Visiting a Garden Maze in Taipei

I spent over a month living in Taipei recently to learn about the culture and experience what life was like. This followed some time in Singapore and Thailand. During each trip I spent some time visiting labyrinths. Here are the first 2 trips:

Visiting a Labyrinth and some Mazes in Singapore

Visiting Labyrinths in Chiang Mai, Thailand

And so during my stay Taipei trip I took a mini trip to the Zhongshan District of the city to visit a garden maze ! Let’s see what I found.


The Trip - Garden Maze in the Xinsheng Park Area of Taipei Expo Park

Location:

No. 105號, Section 3, Xinsheng N Rd, Zhongshan District, Taipei City, 10491

How to get there: Take the metro, either the red or yellow, but I prefer the red line to the Yuanshan station. (yellow would be the Zhongshan Elementary School station). Both require a 16-18 minute walk but from Yuanshan station you get to walk through the Yuanshan Park next to the Expo Dome and I think that is worth it rather than walking thru the city the whole way from the other stop.

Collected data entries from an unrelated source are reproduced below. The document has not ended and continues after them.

-- ==== Sys2Proof/Machine/LinkOps.lean ====
section
/-! DEFINITION. The ports at work: control blocks (R358), frames in and out (R360, R374), recovery (R375), training (R376 to
R380), electrical idle (R383, R384) and the reset of a port (R385). -/

namespace Sys2Proof.Machine

def modPort (s : State) (p : Nat) (f : Port → Port) : State := { s with links := setPort s.links p (f (getPort s.links p)) }

/-- R504: the power domain of a port is on. -/
def portPowered (s : State) (p : Nat) : Bool := !s.power.off.getLsbD (if p < 4 then 17 else 18)

/-- R358: TYPE codes. -/
def controlTypes : List Nat := [0x00, 0x1E, 0x2D, 0x33, 0x4B, 0x55, 0x66, 0x78]

/-- R358: a control block of a type: acted on, or dropped and counted where its CRC fails or its TYPE is unknown. -/
def controlBlock (s : State) (p type : Nat) (b : U64) (act : State → State) : State :=
  if (crc8 (natBytes 7 b.toNat)).toNat ≠ bits b.toNat 56 8 ∨ ¬ controlTypes.contains (bits b.toNat 0 8) then portEvent s p 0x18 1 none
  else if bits b.toNat 0 8 = type then act s else s

/-- R360, R374: an EMPTY frame that carries the acknowledgement, and credits; at an idle transmitter it waits. DEDUCED (log entry 52). -/
def emitEmpty (s : State) (p : Nat) (nak : Bool) : State :=
  let x := getPort s.links p
  if sending x then
    modPort (emitFrame s p [] (x.txSeq - 1) (tickOf s) true nak) p fun x => { x with ackDue := false, nakDue := false }
  else modPort s p fun x => { x with ackDue := true, nakDue := x.nakDue || nak }

/-- R366: EMPTY frames until every freed unit is returned. -/
def returnCredits : Nat → State → Nat → State
  | 0, s, _ => s
  | n + 1, s, p =>
    let x := getPort s.links p
    if (returnedCredits x).isSome ∧ sending x then returnCredits n (emitEmpty s p false) p else s

/-- R374: every unacknowledged frame is sent again, in order. -/
def resendFrames (s : State) (p : Nat) : State :=
  let x := getPort s.links p
  let n := x.unacked.length
  let s1 := x.unacked.foldl (fun s f => emitFrame s p f.blocks f.seq f.tick false false) s
  let s2 := modPort s1 p fun x => { x with replays := if n = 0 then x.replays else x.replays + 1 }
  dictSet (portEvent s2 p 0x13 n none) (portKey p 0xA) ((dictGet s2 (portKey p 0xA) + n) % 2 ^ 64)

/-- R375: a port enters RECOVERY, with a cause of the ledger: 0 replays, 1 age, 2 block lock. -/
def enterRecovery (s : State) (p cause : Nat) : State :=
  let s1 := modPort s p fun x => { x with state := .recovery, replays := 0, idleTx := false, idleRx := false }
  let s2 := dictBump (portEvent { s1 with out := s1.out ++ [.trainBurst p] } p 0x14 1 none) (portKey p 0xB) 1
  logEntry s2 1 0x4001 3 p (packData [(8, cause)])

/-- R374: frames that an ACK_SEQ covers leave the replay buffer. -/
def ackFrames (x : Port) (ack : Byte) : Port :=
  match x.unacked.findIdx? fun f => f.seq = ack with
  | some i => { x with unacked := x.unacked.drop (i + 1), replays := 0 }
  | none => x

/-- R366: credits returned by the partner. -/
def takeCredits (x : Port) (pair n : Nat) : Port := { x with used := mapMod 0 x.used pair (· - n) }

/-- R381: the tick a frame was first sent in: the latest at or before now with these low bits. -/
def sendTick (now low : Nat) : Nat := now - (now + 128 - low % 128) % 128

/-- R381, R402: the tick in which an accepted frame is released: at once in elastic mode. DEDUCED (log entry 52). -/
def releaseTick (s : State) (x : Port) (low : Nat) : Nat :=
  if lockstepMode s then
    let sent := sendTick (tickOf s) low
    let due := sent + dictGet s keySysLat
    due + releaseMove x s.lockstep.quantum sent due
  else tickOf s

/-- R374, R381: a good frame in sequence is accepted; in lock-step mode a late one moves the port's releases by a slip.
DEDUCED (log entry 52). -/
def acceptFrame (s : State) (p : Nat) (blocks : List U64) (low : Nat) : State :=
  let x := getPort s.links p
  let late := decide (releaseTick s x low < tickOf s)
  let s1 := if late then reportSlip (portEvent s p 0x15 1 none) p else s
  let x1 := getPort s1.links p
  let t := takePackets blocks.length (x1.spanning ++ blocks) []
  let x2 : Port := { x1 with expect := x1.expect + 1, accepted := true, nakSent := false, spanning := t.2
                             held := x1.held ++ [{ release := releaseTick s1 x1 low, packets := t.1 }] }
  let s2 := t.1.foldl (fun s q => portEvent s p 0x11 1 (some (opcodeClass q.opcode))) { s1 with links := setPort s1.links p x2 }
  emitEmpty s2 p false

/-- R374: a discarded frame: the first after a good one is answered with NAK. -/
def discardFrame (s : State) (p : Nat) : State :=
  if (getPort s.links p).nakSent then s else emitEmpty (modPort s p fun x => { x with nakSent := true }) p true

/-- R357: the headers of the blocks of a frame. -/
def isBlockError (h : BitVec 2) : Bool := h = 0 || h = 3

/-- R357, R359: what a lane has seen in its last 64 blocks, with the two that a frame brings it. -/
def laneSeen (x : Port) (headers : List (BitVec 2)) (lane : Nat) : List Bool :=
  let l := mapGet [] x.errors lane ++ ([headers.getD lane 1, headers.getD (lane + 16) 1].map isBlockError)
  l.drop (l.length - 64)

/-- R357: the lanes that see 16 block errors in 64 consecutive blocks. -/
def lostLanes (x : Port) : List Nat := (List.range 16).filter fun i => 16 ≤ ((mapGet [] x.errors i).filter id).length

/-- R357: a lane has lost block lock. -/
def unlockLane (x : Port) (lane : Nat) : Port :=
  { x with locked := x.locked &&& ~~~ (1#16 <<< lane), errors := mapSet [] x.errors lane [] }

/-- R357, R375: the headers of a frame noted at their lanes; a lane that loses block lock takes the port into RECOVERY. -/
def noteHeaders (s : State) (p : Nat) (headers : List (BitVec 2)) : State :=
  let s1 := modPort s p fun x => { x with errors := (List.range 16).foldl (fun m i =>
    let l := laneSeen x headers i
    mapSet [] m i (if l.contains true then l else [])) x.errors }
  match lostLanes (getPort s1.links p) with
  | [] => s1
  | lost => enterRecovery (modPort s1 p fun x => lost.foldl unlockLane x) p 2

/-- R361, R374: a data frame. -/
def dataFrame (s : State) (p : Nat) (blocks : List U64) (trailer : U64) (blockError : Bool) : State :=
  let t := trailer.toNat
  let s0 := modPort s p fun x => { x with idleRx := false, state := if x.state = .elecIdle ∧ ¬ x.idleTx then .up else x.state }
  if blockError ∨ blocks.length ≠ 31 ∨ frameTrailer blocks (t % 2 ^ 32) ≠ trailer then
    let s1 := portEvent s0 p 0x12 1 none
    discardFrame (dictSet s1 (portKey p 9) ((dictGet s1 (portKey p 9) + 1) % 2 ^ 64)) p
  else
    let s1 := modPort s0 p fun x =>
      takeCredits (if bit t 16 then ackFrames x (BitVec.ofNat 8 (bits t 8 8)) else x) (2 * bits t 19 2 + bits t 21 1) (bits t 22 3)
    let s2 := if bit t 17 then resendFrames s1 p else s1
    let s3 := transmit s2 p
    if bit t 18 then s3
    else if BitVec.ofNat 8 (bits t 0 8) = (getPort s3.links p).expect then acceptFrame s3 p blocks (bits t 25 7)
    else discardFrame s3 p

/-- R47: the class of an entry. -/
def entryPersist (key : Nat) : Option Persist := (entryFind (key / 256) (key % 256)).map (·.persist)

/-- Entries for which a test holds returned to their defaults. DEDUCED (log entry 66). -/
def returnEntries (s : State) (p : Nat → Bool) : State := { s with dict := s.dict.filter fun e => !p e.1 }

/-- R387, R589: the VOLATILE entries of a link port returned: its partner, its latencies and its eye margin. -/
def returnPort (s : State) (p : Nat) : State := returnEntries s fun k => k / 256 = 0x4100 + p && entryPersist k = some .volatile

/-- R385, R589: the effects of a port's reset on everything but its training. -/
def clearPort (s : State) (p : Nat) : State :=
  let uses (a : Nat) : Bool := (spaceOf a = 4 || spaceOf a = 5) && routePort s (bits a 39 15) = some p
  let s1 := haltCaravans s uses .remote
  let s2 := loseForwards s1 p
  let s3 := answerRecords s2 p
  let s4 := modPort s3 p fun x =>
    { x with queue := [], used := [], txSeq := 0, unacked := [], replays := 0, expect := 0, accepted := false, nakSent := false, spanning := []
             held := [], returning := [], idleTx := false, idleRx := false, ackDue := false, locked := 0, moves := [], gtcAligned := false
             gtcHops := 63, fromRecovery := false, nakDue := false, partnerKnown := false, errors := [], messages := [], slot := 0 }
  let s5 := returnPort s4 p
  if p < 6 ∧ lockstepMode s then breachCm s5 4 else s5

/-- R375, R385, R589: a port falls to DOWN or DISABLED; one that carried traffic is reset. DEDUCED (log entry 47). -/
def portFall (s : State) (p : Nat) (next : PortState) : State :=
  let was := (getPort s.links p).state
  let carried := was = .up ∨ was = .elecIdle ∨ was = .recovery ∨ (was = .training ∧ (getPort s.links p).fromRecovery)
  let s1 := if carried then clearPort s p else returnPort s p
  let s2 := modPort s1 p fun x => { x with state := next, trainStep := 0 }
  if was ≠ .down ∧ was ≠ .disabled ∧ next = .down then logEntry s2 2 0x4002 3 p 0 else s2

/-- R376, R377, R575: whether a DOWN port may train. -/
def mayTrain (s : State) (p : Nat) : Bool :=
  (getPort s.links p).state = .down && portEnabled s p && portPowered s p && (getPort s.links p).cable

/-- R358, R377: a TRAIN block of this module's. Its serial, role and probe fields have no layout: free values. PRESUMED (log entry
50). -/
def trainBlock (s : State) (p : Nat) : U64 := makeControl 0x66 ((getPort s.links p).trainStep % 256 + (freshNat s % 2 ^ 40) <<< 8)

/-- R377: TRAIN blocks sent on every lane. -/
def sendTrain (s : State) (p : Nat) : State :=
  useFree { s with out := s.out ++ List.replicate 16 (Out.askuaControl p (trainBlock s p)) } 1

/-- R377: training begins. -/
def beginTraining (s : State) (p : Nat) : State := sendTrain (modPort s p fun x => { x with state := .training, trainStep := 0 }) p

/-- R378: whether the partner's role is the one the table requires. -/
def roleOk (p partner : Nat) : Bool := if p < 6 then partner = p ^^^ 1 else 6 ≤ partner

/-- R379: T_REPLAY. -/
def replayTicks (rtt : Nat) : Nat := ceilDiv rtt 16 + 1

/-- R380: LAT_FIXED. -/
def latFixed (s : State) (lat rtt : Nat) : Nat :=
  ceilDiv lat 16 + dictGet s keyLinkSlackReplays * replayTicks rtt + dictGet s keyLinkSlackExtra

/-- R403: a port that trained again during a run. -/
def latRunCheck (s : State) (p : Nat) : State :=
  if dictGet s keyLsState = 5 ∧ dictGet s keySysLat < dictGet s (portKey p 7) then
    detectFault (modPort s p fun x => { x with latExceeded := true }) 5
  else s

/-- What follows when a port comes UP: DISCs that waited leave, the walk may end, and its traffic flows. -/
def portCameUp (s : State) (p : Nat) : State :=
  let s1 := walkAdvance (discAdvance s)
  transmit (if (getPort s1.links p).unacked.isEmpty then s1 else resendFrames s1 p) p

/-- R354, R377: the lanes' receivers as a training leaves them: the taps it has chosen, and gains and weights, which adapt on: free
values. DESIGN CHOICE (log entry 91). -/
def settledLanes (s : State) (r : TrainResult) : List (Nat × LaneEq) :=
  (List.range 16).map fun i => (i, { dfeTaps := min (max 1 (r.dfeTaps.getD i 1)) 15, gain := Config.freeNat (s.free + i), weights := [] })

/-- R377 to R380: training completes. -/
def trainingDone (s : State) (p : Nat) (r : TrainResult) : State :=
  if ¬ r.trained then portFall s p .down
  else
    let own := dictGet s keySerial
    if ¬ roleOk p r.partnerPort.val ∨ r.partnerSerial.toNat = own then
      let s1 := dictSet (dictSet (portFall s p .miswired) (portKey p 2) r.partnerSerial.toNat) (portKey p 4) r.partnerPort.val
      logEntry s1 2 0x4003 3 p (packData [(64, own), (64, r.partnerSerial.toNat)])
    else
      let lat := ceilDiv r.rttMinusTurnMax 2
      let fixed := latFixed s lat r.rttMax
      let set := dictGet s keyLinkLatSet
      let s1 := dictSet (dictSet s (portKey p 2) r.partnerSerial.toNat) (portKey p 4) r.partnerPort.val
      let s2 := dictSet (dictSet (dictSet s1 (portKey p 5) (lat % 65536)) (portKey p 6) (r.rttMax % 65536)) (portKey p 7) (fixed % 256)
      let s3 := modPort s2 p fun x =>
        { x with state := .up, fromRecovery := false, replays := 0, locked := 0xFFFF, latExceeded := set ≠ 0 && decide (set < fixed), slot := 0
                 reversed := r.lanesReversed, errors := [], equaliser := settledLanes s r }
      portCameUp (latRunCheck s3 p) p

/-- R383: a transmitter goes idle. -/
def goIdle (s : State) (p : Nat) : State :=
  let s1 := modPort s p fun x => { x with idleTx := true, state := .elecIdle }
  modPort { s1 with out := s1.out ++ List.replicate 32 (.askuaControl p (makeControl 0x55 0)) } p fun x => { x with slot := x.slot + 1 }

/-- R383: what an idle transmitter needs: nothing to send, nothing unacknowledged, no credit to return. -/
def nothingToSend (x : Port) : Bool := x.queue.isEmpty && x.unacked.isEmpty && (returnedCredits x).isNone && !x.ackDue

/-- R384: a transmitter leaves idle. -/
def leaveIdle (s : State) (p : Nat) : State :=
  let x := getPort s.links p
  let s1 := modPort s p fun x => { x with idleTx := false, state := if x.idleRx then .elecIdle else .up, slot := x.slot + 1 }
  let aligns := (alignBlocks x p ++ alignBlocks x p).map fun b => Out.askuaControl p b
  let s2 := portEvent { s1 with out := s1.out ++ [.trainBurst p] ++ aligns } p 0x19 1 none
  let s3 := transmit (if x.ackDue then emitEmpty s2 p x.nakDue else s2) p
  returnCredits 2048 s3 p

end Sys2Proof.Machine
end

When you arrive at the SW corner of main park you will walk into a large Rose Garden full of places to visit and relax and many wonderful flowers. Here is the map you will see as you enter. Lots of green space and places to sit and relax, or get some exercise.

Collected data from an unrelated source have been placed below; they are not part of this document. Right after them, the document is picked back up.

-- ==== Sys2Proof/Machine/LockCmds.lean ====
section
/-! DEFINITION. The commands of the lock-step controller (R389 to R430). The writes of LS_RESTART, LS_READY, LAUNCH and LS_STOP are
among the frames. -/

namespace Sys2Proof.Machine

/-- R409, R410: DISC: a walk, or with DIM 3 a neighbour check. -/
def execDisc (p : PortId) (m : LsMsg) (s : State) : Result :=
  .next (takeMessage s p.val m false fun s =>
    let d := msgField m 15 2
    if d = 3 then
      (if s.lockstep.addressed then checkNeighbour s p.val m.orig.toNat
       else modLock s fun l => { l with checks := l.checks ++ [{ port := p.val, orig := m.orig.toNat }] })
    else if 6 ≤ p.val then s
    else walkAdvance (takeWalk s p.val d m.orig.toNat (bit m.data.toNat 17) (bit m.data.toNat 18)))

/-- R409: DISC_DONE answers a DISC of this module. -/
def execDiscDone (p : PortId) (m : LsMsg) (s : State) : Result :=
  .next (takeMessage s p.val m false fun s =>
    if s.lockstep.discOut.contains p.val then
      let s1 := modLock s fun l =>
        let l1 : Lockstep := { l with discOut := l.discOut.filter (· ≠ p.val), walkCount := l.walkCount + msgField m 15 15
                                      walkLat := max l.walkLat (msgField m 32 8)
                                      walkErr := if l.walkErr = 0 then msgField m 56 8 else l.walkErr }
        learnSize (learnSize l1 1 (msgField m 40 6)) 2 (msgField m 46 5)
      walkAdvance s1
    else s)

/-- R410: SHAPE. -/
def execShape (p : PortId) (m : LsMsg) (s : State) : Result :=
  .next (takeFlood s p.val m 3 2 fun s =>
    takeShape s (msgField m 15 6) (msgField m 21 6) (msgField m 27 5) (msgField m 32 8) (msgField m 40 13))

/-- R411: ALIGN_DONE from a child. -/
def execAlignDone (p : PortId) (m : LsMsg) (s : State) : Result :=
  .next (takeMessage s p.val m false fun s =>
    alignAdvance (modLock s fun l =>
      { l with alignDone := mapSet (0, 0, 0) l.alignDone p.val (msgField m 15 15, msgField m 32 8, msgField m 40 6) }))

/-- R411: ARM. -/
def execArm (p : PortId) (m : LsMsg) (s : State) : Result :=
  .next (takeFlood s p.val m 5 1 fun s => if dictGet s keyLsState = 2 then reachState s 4 else s)

/-- R416: READY from a child. -/
def execReady (p : PortId) (m : LsMsg) (s : State) : Result :=
  .next (takeMessage s p.val m false fun s =>
    sendReady (modLock s fun l => { l with readyCounts := mapSet 0 l.readyCounts p.val (msgField m 15 15) }))

/-- R417: LAUNCH. -/
def execLaunchMessage (p : PortId) (m : LsMsg) (s : State) : Result :=
  .next (takeFlood s p.val m 7 3 fun s => takeLaunch s (msgField m 15 17) (msgField m 32 60) (bit m.data.toNat 92))

/-- R524: REQUEST from a child. -/
def execRequest (p : PortId) (m : LsMsg) (s : State) : Result :=
  .next (takeMessage s p.val m false fun s => takeWish s (msgField m 15 8) (msgField m 32 32) p.val)

/-- R421: SLIP. -/
def execSlip (p : PortId) (m : LsMsg) (s : State) : Result :=
  .next (takeFlood s p.val m 0xA 3 fun s => takeSlip s (msgField m 32 60) (msgField m 92 3))

/-- R413: FAULT. -/
def execFault (p : PortId) (m : LsMsg) (s : State) : Result :=
  .next (takeFlood s p.val m 0xB 1 fun s => enterFault s (msgField m 15 8) m.orig.toNat)

/-- R414: RESTART takes effect, and the anchor starts discovery again. DEDUCED (log entry 56). -/
def takeRestart (s : State) : State := startDiscovery (restartLock s)

/-- R414: RESTART. -/
def execRestart (p : PortId) (m : LsMsg) (s : State) : Result :=
  .next (takeFlood s p.val m 0xC 1 fun s =>
    modLock (takeRestart s) fun l => { l with seen := mapSet none l.seen m.orig.toNat (some m.seq.toNat) })

/-- R395, R397: the parent's blocks read ALIGNED: the module locks to its parent port's clock. -/
def execGtcAlignmentStart (p : PortId) (s : State) : Result :=
  let st := dictGet s keyLsState
  let x := getPort s.links p.val
  if s.lockstep.addressed ∧ ¬ isAnchor s ∧ dictGet s keyLsParentPort = p.val ∧ x.state = .up ∧ x.gtcAligned ∧ s.lockstep.aligning.isNone
      ∧ (¬ s.lockstep.aligned ∨ dictGet s keyLsHops ≠ x.gtcHops + 1) ∧ st ≠ 0 ∧ st ≠ 1 then
    .next (modLock s fun l => { l with aligning := some p.val })
  else .next s

/-- R395: the module is aligned: its counter takes the anchor's count, and calendar time goes on unchanged. -/
def execGtcAligned (newGtc : U64) (s : State) : Result :=
  match s.lockstep.aligning with
  | none => .next s
  | some p =>
    let d := newGtc - s.gtc
    let s1 := logEntry s 1 0x9001 0 0 (packData [(64, s.gtc.toNat), (64, newGtc.toNat)])
    let s2 := { s1 with gtc := newGtc, epoch := s1.epoch - d
                        lockstep := { s1.lockstep with aligning := none, aligned := true, gtcMoved := s1.lockstep.gtcMoved + d } }
    let s3 := dictSet s2 keyLsHops ((getPort s2.links p).gtcHops + 1)
    .next (alignAdvance (if s3.lockstep.mode then dictSet s3 keyClkSource 1 else s3))

/-- R397: a new parent: a neighbour that is aligned, no further from the anchor, of lowest HOPS and then lowest port. -/
def newParent (s : State) : Option Nat :=
  let able := (List.range 6).filter fun p =>
    let x := getPort s.links p
    x.state = .up && x.gtcAligned && decide (x.gtcHops ≤ dictGet s keyLsHops)
  able.foldl (fun m p =>
    match m with
    | none => some p
    | some q => if (getPort s.links p).gtcHops < (getPort s.links q).gtcHops then some p else some q) none

/-- R397: the parent port has left UP: a new parent is taken and aligned to, or the frequency is held. -/
def execParentLoss (s : State) : Result :=
  let p := dictGet s keyLsParentPort
  if ¬ s.lockstep.aligned ∨ isAnchor s ∨ (p < 8 ∧ portUp s p) then .next s
  else
    match newParent s with
    | some q => .next (modLock (dictSet s keyLsParentPort q) fun l => { l with aligning := some q })
    | none => .next (modLock (dictSet s keyLsParentPort 0xFF) fun l => { l with aligning := none })

/-- R397: 50 ms without a parent. -/
def execNoReferenceTimeout (s : State) : Result :=
  if s.lockstep.aligned ∧ ¬ isAnchor s ∧ dictGet s keyLsParentPort = 0xFF then .next (detectFault s 8) else .next s

/-- R413: a torus port has been out of UP for 1 s during start-up. -/
def execPortDownTimeout (p : PortId) (s : State) : Result :=
  let st := dictGet s keyLsState
  if p.val < 6 ∧ portEnabled s p.val ∧ ¬ portUp s p.val ∧ (st = 1 ∨ st = 2 ∨ st = 4) then .next (detectFault s 9) else .next s

/-- R414: an anchor has not armed in time. -/
def execLsStartTimeout (s : State) : Result :=
  let st := dictGet s keyLsState
  if isAnchor s ∧ dictGet s keyLsStartTimeout ≠ 0 ∧ (st = 1 ∨ st = 2) then .next (detectFault s 0xB) else .next s

/-- Contexts on die written to their homes, and none left there (R417). -/
def contextsHome (s : State) : State :=
  let s1 := s.banks.foldl (fun s b => b.2.onDie.foldl (fun s v => storeContext s v.val) s) s
  { s1 with banks := [] }

/-- R417: at L − 512: a core-array reset; contexts on die are written to their homes, and cached translations are gone. -/
def execLaunchPrepare (s : State) : Result :=
  match s.lockstep.launch with
  | none => .next s
  | some l =>
    if l.done = 0 ∧ l.tick ≤ tickOf s + 512 then
      let s1 := contextsHome (coreArrayReset s)
      .next { s1 with queues := { s1.queues with ttCache := [] }, pcie := { s1.pcie with atsCache := [] }
                      lockstep := { s1.lockstep with launch := some { l with done := 1 } } }
    else .next s

/-- Every open row of every controller closed. -/
def prechargeAll (m : Stacked) : Stacked :=
  { m with towers := mapAll {} (fun t => { t with pcs := mapAll {} (fun c => { c with openRows := [] }) t.pcs }) m.towers }

/-- R417: at L − 1: every bank is precharged, and floor padding is set. -/
def execLaunchPrecharge (s : State) : Result :=
  match s.lockstep.launch with
  | none => .next s
  | some l =>
    if l.done = 1 ∧ l.tick ≤ tickOf s + 1 then
      .next { s with stacked := prechargeAll s.stacked, lockstep := { s.lockstep with launch := some { l with done := 2 } }, net := { s.net with floor := l.floor } }
    else .next s

/-- R417: at L: the module is RUNNING and the program starts. -/
def execLaunchTick (s : State) : Result :=
  match s.lockstep.launch with
  | none => .next s
  | some l =>
    if l.done = 2 ∧ l.tick ≤ tickOf s then
      let s1 := dictSet (dictSet (dictSet (dictSet s keyLsState 5) keyModuleState 2) keySlips 0) keyLastSlipTick 0
      .next (programStart (modLock s1 fun l => { l with launch := none }))
    else .next s

/-- R418: STOP at its tick: a core-array reset, and ARMED again. -/
def stopRun (s : State) : State :=
  let s1 := stopProgram s
  let s2 := dictSet (dictSet s1 keyLsState (if dictGet s keyLsState = 5 then 4 else dictGet s keyLsState)) keyReadyStatus 0
  modLock { s2 with net := { s2.net with floor := false } } fun l => { l with ready := false, readyCounts := [] }

/-- R519 to R521: a step takes effect; a throttle holds step 4 or a higher one. -/
def setStep (s : State) (step : Nat) : State :=
  let s1 := { s with power := { s.power with step := step, railTo := none } }
  dictSet s1 keyClkStep (if dictGet s keyThrottleActive = 1 then max step 4 else step)

/-- R419: an agreed change takes effect. -/
def applyAgreement (s : State) (code value : Nat) : State :=
  match code with
  | 1 => govChange (setStep s (min value 7)) 1 s.power.step (min value 7)
  | 2 => { s with stacked := { s.stacked with lowRate := value = 1 } }
  | 3 => govChange (dictSet s keyTollRate value) 3 (dictGet s keyTollRate) value
  | 4 => govChange (dictSet s keyScrubEvery value) 4 (dictGet s keyScrubEvery) value
  | 5 => (List.range 8).foldl (fun s p =>
      if portUp s p ∧ dictGet s (portKey p 8) < dictGet s keyEqMarginMin then modPort s p fun x => { x with eqWindow := true } else s) s
  | 6 => stopRun s
  | _ => s

/-- R407, R419: an AGREE that arrives: one whose tick has passed is applied at once, unless a stall holds it. -/
def agreeArrives (s : State) (code value tick seq : Nat) : State :=
  if tick < tickOf s ∧ s.lockstep.stalled.isNone ∧ dictGet s keyLsState ≠ 6 then applyAgreement (agreeLate s code tick) code value
  else takeAgree s code value tick seq

/-- R419: AGREE. -/
def execAgree (p : PortId) (m : LsMsg) (s : State) : Result :=
  .next (takeFlood s p.val m 8 4 fun s => agreeArrives s (msgField m 15 8) (msgField m 32 32) (msgField m 64 60) m.seq.toNat)

/-- R419: the first agreement whose tick has come, outside a stall, is applied. -/
def execAgreeApply (s : State) : Result :=
  match s.lockstep.agreements with
  | [] => .next s
  | a :: rest =>
    if a.tick ≤ tickOf s ∧ s.lockstep.stalled.isNone then
      .next (applyAgreement (modLock s fun l => { l with agreements := rest }) a.code a.value)
    else .next s

/-- R422: a port's held frames at a stall: those due at or after S move by Q, unless the port has moved for this slip.
DESIGN CHOICE (log entry 10). -/
def stallPort (q : Nat) (tick : Nat) (x : Port) : Port :=
  if x.moves.any fun m => m.1 = tick then x
  else { x with held := x.held.map fun h => if tick ≤ h.release then { h with release := h.release + q } else h
                moves := x.moves ++ [(tick, tick)] }

/-- R422: at tick S the stall begins. -/
def execSlipStallBegin (s : State) : Result :=
  match s.lockstep.slips with
  | [] => .next s
  | a :: rest =>
    if a.tick ≤ tickOf s ∧ s.lockstep.stalled.isNone then
      let q := s.lockstep.quantum
      let s1 := { s with links := { s.links with ports := mapAll {} (stallPort q a.tick) s.links.ports }
                         lockstep := { s.lockstep with slips := rest, stalled := some (max a.tick (tickOf s) + q) } }
      let s2 := dictSet (dictBump s1 keySlips 1) keyLastSlipTick ((16 * a.tick) % 2 ^ 64)
      .next (breachCm (logEntry s2 1 0x9004 0 0 (packData [(64, a.tick), (8, a.port)])) 1)
    else .next s

/-- R422: every unit resumes. -/
def execSlipStallEnd (s : State) : Result :=
  match s.lockstep.stalled with
  | none => .next s
  | some e => if e ≤ tickOf s then .next (modLock s fun l => { l with stalled := none }) else .next s

end Sys2Proof.Machine
end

Xinsheng Park Map - Taipei

Make your way to the end of the garden before turning right to visit the Garden Maze. You could cut over earlier and see the side of the maze, but there is no entrance on that side and you’ll miss all the wonderful flowers. You’ll find a series of signs along the way - the first tells you are on the right path, the second gives information about the maze, and the third is of a map of the maze just before you enter.

The informational sign could use but cleaning but reads:

The garden maze is actually comprised of 5 mazes that together form the Chinese Eight Trigrams. The taller outer maze, for adults, has hedges with weeping figs; the shorter inner maze, for children, has hedges or orchid trees. Each maze poses it’s own challenge; make your way to the center and you will find totems of cities, flowers. birds, beasts and ants!

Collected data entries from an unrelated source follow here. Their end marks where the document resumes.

/-- R500: an uncorrectable word in a frame: counted, logged, and acted on. DEDUCED (log entry 64). -/
def scrubUncorrectable (s : State) (place : Nat) : State :=
  let a := areaOf place
  let s1 := dictBump s keyCfgSeuUncorrected 1
  match a.1 with
  | some r =>
    let action := dictGet s keyCfgUeAction
    let s2 := logEntry s1 3 0x5003 4 r (packData [(16, a.2), (8, action)])
    if action = 1 ∧ (getRegion s r).code = .running then startRegionReset s2 r
    else if action = 2 ∧ (getRegion s r).code = .running then startScrub s2 r .incomplete none
    else s2
  | none =>
    let s2 := logEntry s1 3 0x5003 0 0 (packData [(16, a.2), (8, 0)])
    dictSet ((List.range 64).foldl isolateRegion s2) keyFabricState 3

/-- R500: the scrubber checks its next frame. A frame of a region that is being loaded waits for the next pass.
DESIGN CHOICE (log entry 81). -/
def scrubFrame (s : State) (found : ScrubFinding) : State :=
  let place := s.fabric.scrubNext
  let wrap := place + 1 = 300032
  let loading : Bool := match (areaOf place).1 with
    | some r => (getRegion s r).code = .loading || (getRegion s r).code = .scrubbing
    | none => dictGet s keyFabricState = 1
  let s1 : State := if loading then s else
    match found with
    | .clean => s
    | .corrected n =>
      let s2 := { s with fabric := { s.fabric with scrubFound := true } }
      dictSet s2 keyCfgSeuCorrected ((dictGet s keyCfgSeuCorrected + n) % 2 ^ 64)
    | .uncorrectable => scrubUncorrectable s place
  if wrap then
    dictBump { s1 with fabric := { s1.fabric with scrubNext := 0, scrubFound := false, scrubEnded := some s1.fabric.scrubFound } } keyCfgScrubPasses 1
  else { s1 with fabric := { s1.fabric with scrubNext := place + 1 } }

end Sys2Proof.Machine
end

Cool, so what are the Chinese Eight Trigrams you might be asking ? Well, I’ll let you read that on your own.

And now the maze. Entrances/Exits to the outside portions of the maze feature large hedge doors and are easy to spot even while inside the maze. Pathways are made of gravel and the hedges are a medium width apart. There are large stones scattered in dead ends with inscriptions (some very worn and faded) in Chinese. And the destinations of the outside mazes feature a mosaic in the center (2 shown below). Nothing complicated here as far as getting lost. The center kids maze looks great and the low hedges make it very simple.

Overall it was a nice trip. The maze is a quick visit, but the surrounding park and rose garden make it worth a visit. Oh, and it is next to the downtown airport so at some point you will have a huge plane flying overhead lower than you expect it !!

I suggest you combine this with a trip to one of the nearby museums/attractions.